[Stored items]
________________________
@[simp] theorem State.useWide_pending (s : State) (a1) (a2) (a3) (a4 : State → State) (h : ∀ t, True ∧ (a4 t).pending = t.pending) : (State.useWide s a1 a2 a3 a4).pending = s.pending := by
  simp only [State.useWide]
  (repeat' split) <;> simp_all

@[simp] theorem State.settle_pending (s : State) (a1) (a2) : (State.settle s a1 a2).pending = s.pending := by
  simp [State.settle]

@[simp] theorem State.settleLines_pending (s : State) (a1) (a2) (a3) : (State.settleLines s a1 a2 a3).pending = s.pending := by
  simp [State.settleLines]

@[simp] theorem State.writeLines_pending (s : State) (a1) (a2) (a3) : (State.writeLines s a1 a2 a3).pending = s.pending := by
  simp [State.writeLines]

@[simp] theorem State.tagFault_pending (s : State) (a1) (a2) (a3) : (State.tagFault s a1 a2 a3).pending = s.pending := by
  simp [State.tagFault]

@[simp] theorem State.lateClash_pending (s : State) (a1) (a2) (a3) : (State.lateClash s a1 a2 a3).pending = s.pending := by
  simp [State.lateClash]

@[simp] theorem State.charge_pending (s : State) (a1) (a2) : (State.charge s a1 a2).pending = s.pending := by
  simp [State.charge]

@[simp] theorem State.readError_pending (s : State) (a1) (a2) (a3) : (State.readError s a1 a2 a3).1.pending = s.pending := by
  unfold State.readError
  dsimp only
  (repeat' split) <;> simp

@[simp] theorem State.checkLines_pending (s : State) (a1) (a2) (a3) (a4) :
    (State.checkLines s a1 a2 a3 a4).1.pending = s.pending := by
  unfold State.checkLines
  exact foldlp_pending _ (fun x e => by simp) _ _

@[simp] theorem State.ownFault_pending (s : State) (a1) (a2) (a3) (a4) : (State.ownFault s a1 a2 a3 a4).pending = s.pending := by
  simp [State.ownFault]

@[simp] theorem State.readChecked_pending (s : State) (a1) (a2) (a3) (a4) (a5) (a6 : State → State) (h : ∀ t, True ∧ (a6 t).pending = t.pending) : (State.readChecked s a1 a2 a3 a4 a5 a6).pending = s.pending := by
  unfold State.readChecked
  split <;> (rename_i e; have e := congrArg (fun r => r.1.pending) e; simp at e; simp [← e, h])

@[simp] theorem State.linkFail_pending (s : State) (a1) : (State.linkFail s a1).pending = s.pending := by
  simp [State.linkFail]

@[simp] theorem State.clearingFail_pending (s : State) (a1) (a2) (a3) (a4) :
    (State.clearingFail s a1 a2 a3 a4).pending = s.pending := by
  unfold State.clearingFail
  split <;> simp

@[simp] theorem State.recipeDisagreement_pending (s : State) (a1) : (State.recipeDisagreement s a1).pending = s.pending := by
  simp [State.recipeDisagreement]

@[simp] theorem State.summaryDone_pending (s : State) (a1) (a2) : (State.summaryDone s a1 a2).pending = s.pending := by
  simp [State.summaryDone]

@[simp] theorem State.advanceRounds_pending (s : State) (a1) (a2) : (State.advanceRounds s a1 a2).pending = s.pending := by
  have fold : ∀ (l : List Nat) (g : Nat × Summary × State → Nat → Nat × Summary × State)
      (_ : ∀ z k, (g z k).2.2.pending = z.2.2.pending) (z : Nat × Summary × State), (l.foldl g z).2.2.pending = z.2.2.pending := by
    intro l g h
    induction l with
    | nil => intro z; rfl
    | cons a t ih => intro z; rw [List.foldl_cons, ih, h]
  unfold State.advanceRounds
  (repeat' split) <;> first | rfl | simp | skip
  all_goals
    try simp
    try rw [fold]
    intro z k
    try dsimp only
    (repeat' split) <;> simp

@[simp] theorem State.runExchange_pending (s : State) (a1) (a2) (a3) (a4) :
    (State.runExchange s a1 a2 a3 a4).pending = s.pending := by
  have fold : ∀ (l : List Nat) (g : Nat × Summary × State → Nat → Nat × Summary × State)
      (_ : ∀ z k, (g z k).2.2.pending = z.2.2.pending) (z : Nat × Summary × State), (l.foldl g z).2.2.pending = z.2.2.pending := by
    intro l g h
    induction l with
    | nil => intro z; rfl
    | cons a t ih => intro z; rw [List.foldl_cons, ih, h]
  unfold State.runExchange
  (repeat' split) <;> first | rfl | simp | skip
  all_goals
    try simp
    try rw [fold]
    intro z k
    try dsimp only
    (repeat' split) <;> simp

@[simp] theorem State.startSummary_pending (s : State) (a1) : (State.startSummary s a1).pending = s.pending := by
  unfold State.startSummary
  dsimp only
  (repeat' split) <;> simp

@[simp] theorem State.freeEntry_pending (s : State) (a1) (a2) : (State.freeEntry s a1 a2).pending = s.pending := by
  simp [State.freeEntry]

@[simp] theorem State.serveRecvs_pending (s : State) (a1) (a2) : (State.serveRecvs s a1 a2).pending = s.pending := by
  simp [State.serveRecvs]

@[simp] theorem State.entryEvent_pending (s : State) (a1) (a2) : (State.entryEvent s a1 a2).pending = s.pending := by
  unfold State.entryEvent
  dsimp only
  (repeat' split) <;> simp

@[simp] theorem State.landLocal_pending (s : State) (a1) (a2) (a3) (a4) :
    (State.landLocal s a1 a2 a3 a4).pending = s.pending := by
  unfold State.landLocal
  dsimp only
  (repeat' split) <;> simp

@[simp] theorem State.landTransmit_pending (s : State) (a1) (a2) (a3) : (State.landTransmit s a1 a2 a3).pending = s.pending := by
  unfold State.landTransmit
  dsimp only
  (repeat' split) <;> simp

@[simp] theorem fireAct_pending (a1) (a2) (a3) (a4) (a5) (a6) (a7) (s : State) :
    (fireAct a1 a2 a3 a4 a5 a6 a7 s).pending = s.pending := by
  simp [fireAct]

@[simp] theorem tfireAct_pending (a1) (a2) (a3) (a4) (a5) (a6) (a7) (s : State) :
    (tfireAct a1 a2 a3 a4 a5 a6 a7 s).pending = s.pending := by
  simp [tfireAct]

@[simp] theorem State.readReg_pending (s : State) (a1) (a2) (a3) (a4) (a5) (a6 : RegOut → AccReg → State → State) (h : ∀ r x t, True ∧ (a6 r x t).pending = t.pending) : (State.readReg s a1 a2 a3 a4 a5 a6).pending = s.pending := by
  unfold State.readReg
  extract_lets
  (repeat' split) <;> simp [*]

@[simp] theorem State.setVreg_pending (s : State) (a1) (a2) (a3) : (State.setVreg s a1 a2 a3).pending = s.pending := by
  simp [State.setVreg]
________________________
- _Instructions for the task_
Copy every line in the records above that contains the word "freeEntry".

- _Answer for the task_
@[simp] theorem State.freeEntry_pending (s : State) (a1) (a2) : (State.freeEntry s a1 a2).pending = s.pending := by
  simp [State.freeEntry]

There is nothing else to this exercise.